*** Block opens ***

theorem results_of_busAccess {a : BusAccess} {s t : State} (h : busAccess a s = .next t) :
    t.resRe = s.resRe ∧ t.resIm = s.resIm := by
  obtain ⟨v, rfl⟩ | rfl | ⟨v, hw⟩ := busAccess_next h
  · exact ⟨rfl, rfl⟩
  · exact ⟨rfl, rfl⟩
  · cases hw with
    | status => rw [writeStatus_eq]; exact ⟨rfl, rfl⟩
    | _ => exact ⟨rfl, rfl⟩

/-- Settles O11: a failed command and a command other than TWID keep both registers, and so does every bus access. -/
theorem onlyTwidWritesTheResultRegisters : Obligations.OnlyTwidWritesTheResultRegisters := by
  refine ⟨rfl, rfl, fun s t h hne => ?_, fun s t a => results_of_busAccess⟩
  obtain ⟨e, p, rfl⟩ | ⟨i, hd, -, p, u, re, im, zs, rfl, -, -, hres⟩ := completionStep_next h
  · simp at hne
  · refine ⟨rfl, ?_⟩
    by_contra hno
    obtain ⟨rfl, rfl⟩ := hres fun dir k hi => hno ⟨dir, k, hi ▸ hd⟩
    simp at hne

/-! ### The INIT bits -/

theorem initBit_reset (b k : Nat) (im : Bool) : State.reset.initBit b k im = false := rfl

/-- An INIT bit is that of the word at its offset (R44, R62). -/
theorem initBit_eq_false_iff {s : State} {b k : Nat} {im : Bool} :
    s.initBit b k im = false ↔ s.mem.readWord (wordOffset s.params ⟨b, k, im⟩) = none :=
  Option.isSome_eq_false_iff.trans Option.isNone_iff_eq_none

/-- A command faults exactly where no error applies and its read set holds a word with INIT 0 (R44, R211). -/
theorem exec_eq_fault_iff (i : Instr) (s : State) :
    exec i s = .fault .uninitRead ↔
      (∀ e, ¬commandError s i e) ∧ ∃ b ∈ readBanks i, ∃ k < s.n, ∃ im, s.initBit b k im = false := by
  rcases exec_cases i s with ⟨e, p, t, hf, -, hr, -⟩ | ⟨hn, hu, hr⟩ | ⟨t, -, hi, hr, -⟩ <;> rw [hr]
  · exact ⟨nofun, fun h => absurd hf.1 (h.1 e)⟩
  · exact ⟨fun _ => ⟨hn, hu⟩, fun _ => rfl⟩
  · refine ⟨nofun, ?_⟩
    rintro ⟨-, b, hb, k, hk, im, h0⟩
    simp [hi b hb k hk im] at h0

/-- A successful command sets the INIT bits of the elements it writes. -/
theorem initBit_of_succeededFrom {s t : State} {i : Instr} {d : Nat} (h : SucceededFrom s t i)
    (hw : writeBank? i = some d) {k : Nat} (hk : k < s.n) (im : Bool) : t.initBit d k im = true := by
  obtain ⟨zs, hl, hm⟩ := mem_of_succeededFrom_some h hw
  have he := State.element_of_writeElems (endedFrom_of_succeededFrom h).params hm (hl ▸ hk)
  by_contra h0
  rw [State.element_eq_none.2 ⟨im, by simpa using h0⟩] at he
  cases he

/-- Settles O12: reset and the host's accesses by the memory's laws, the commands by what `exec` can do. -/
theorem uninitialisedReadsFault : Obligations.UninitialisedReadsFault := by
  refine ⟨initBit_reset, ?_, fun s i => exec_eq_fault_iff i s, ?_, ?_⟩
  · intro s b k im hp hi hb hk h0
    exact busRead_bankWord_uninit (w := ⟨b, k, im⟩) hp hi hb hk (initBit_eq_false_iff.1 h0)
  · intro s b k im v hp hi hb hk
    have hw := busWrite_bankWord (w := ⟨b, k, im⟩) v hp hi hb hk
    have hr := Memory.readWord_writeWord_same s.mem (wordOffset s.params ⟨b, k, im⟩) v
    change (busWrite .w64 (BitVec.ofNat 64 (wordOffset s.params ⟨b, k, im⟩)) v s).initBit b k im = true
    rw [hw]
    exact Option.isSome_of_eq_some hr
  · intro s t i d h ht hw k hk im
    obtain ⟨e, p, rfl⟩ | ⟨-, hs⟩ := exec_next h
    · cases ht
    · exact initBit_of_succeededFrom hs hw hk im

/-! ### The frame of a command -/

/-- Settles O13: the shared registers by `EndedFrom`, the rest by whether the command failed or succeeded. -/
theorem commandFrame : Obligations.CommandFrame := by
  intro i s t h
  obtain ⟨params, cmd, len, irqEn, accessErr, cmdl, lenl, inReset, rdata, turns, busy, done⟩ := endedFrom_of_exec h
  refine ⟨params, cmd, len, irqEn, accessErr, cmdl, lenl, inReset, rdata, turns, busy, done, ?_⟩
  obtain ⟨e, p, rfl⟩ | ⟨-, hs⟩ := exec_next h
  · exact ⟨nofun, fun _ => ⟨rfl, rfl⟩, fun _ _ => rfl, fun _ _ _ _ => rfl, fun _ _ => rfl⟩
  · refine ⟨?_, ?_, fun hw a => by rw [mem_of_succeededFrom_none hs hw], fun d hw => ?_, ?_⟩
    · obtain ⟨p, u, re, im, zs, rfl, -⟩ := hs
      exact fun _ => ⟨rfl, rfl⟩
    · obtain ⟨p, u, re, im, zs, rfl, -, -, hres⟩ := hs
      exact hres
    · obtain ⟨zs, hl, hm⟩ := mem_of_succeededFrom_some hs hw
      exact onlyElementsWritten_of_writeElems hm hl.le
    · obtain ⟨p, u, re, im, zs, rfl, -⟩ := hs
      exact nofun

/-! ### Unmapped offsets -/

/-- The registers' offsets end below 0x050 (R48, R61). -/
theorem readRegister_of_unmapped (s : State) {a : Nat} (h : 0x050 ≤ a) : s.readRegister a = 0 := by
  have hne : ∀ o < 0x050, a ≠ o := fun o ho => by omega
  simp [State.readRegister, hne, offID, offCAPS, offCMD, offLEN, offCTRL, offSTATUS, offERRINFO, offRESRE, offRESIM,
    offTOL]

theorem writeRegister_of_unmapped (s : State) (v : Word) {a : Nat} (h : 0x050 ≤ a) : s.writeRegister a v = s := by
  have hne : ∀ o < 0x050, a ≠ o := fun o ho => by omega
  simp [State.writeRegister, hne, offCMD, offLEN, offCTRL, offSTATUS]

/-- Settles O41: past the registers no offset is mapped, and past the window none decodes. -/
theorem unmappedOffsetsReadZero : Obligations.UnmappedOffsetsReadZero := by
  rintro s offset v h8 (⟨h1, h2⟩ | hend)
  · rw [busRead_register s h8 h2, busWrite_register s v h8 h2, readRegister_of_unmapped s h1,
      writeRegister_of_unmapped s v h1]
    exact ⟨rfl, rfl⟩
  · have hlow : ¬offset.toNat < windowBase := by
      have : windowEnd s.params = windowBase + s.params.nbanks * s.params.depth * 16 := rfl
      omega
    have hm := accessMalformed_of_aligned h8
    have hn := bankWord?_of_windowEnd_le hend
    exact ⟨by simp [busRead, hm, hlow, hn, State.returns], by simp [busWrite, hm, hlow, hn]⟩

/-! ### The interrupt -/

/-- Settles O47: the level is IRQ_EN and DONE, and each of these turns says what becomes of the two. -/
theorem interruptFollowsDone : Obligations.InterruptFollowsDone := by
  refine ⟨rfl, fun s t h => ?_, fun s v hv hb => ?_, fun s v hv => ?_, fun s v hv => ?_⟩
  · have he := endedFrom_of_completionStep h
    simp [State.irq, he.irqEn, he.done]
  · simp [busWrite_ctrl, State.writeCtrl, hv, hb, State.irq]
  · rw [busWrite_status, writeStatus_eq]
    cases hd : s.done <;> simp [State.irq, hv]
  · rw [busWrite_ctrl, State.writeCtrl, if_neg (by simpa using hv)]
    rfl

*** Block closes ***

# Aim of the exercise
All that is wanted is the line with "simpa using hv)]" and every later line in the entries, reproduced exactly.

# Exercise solution
  · rw [busWrite_ctrl, State.writeCtrl, if_neg (by simpa using hv)]
    rfl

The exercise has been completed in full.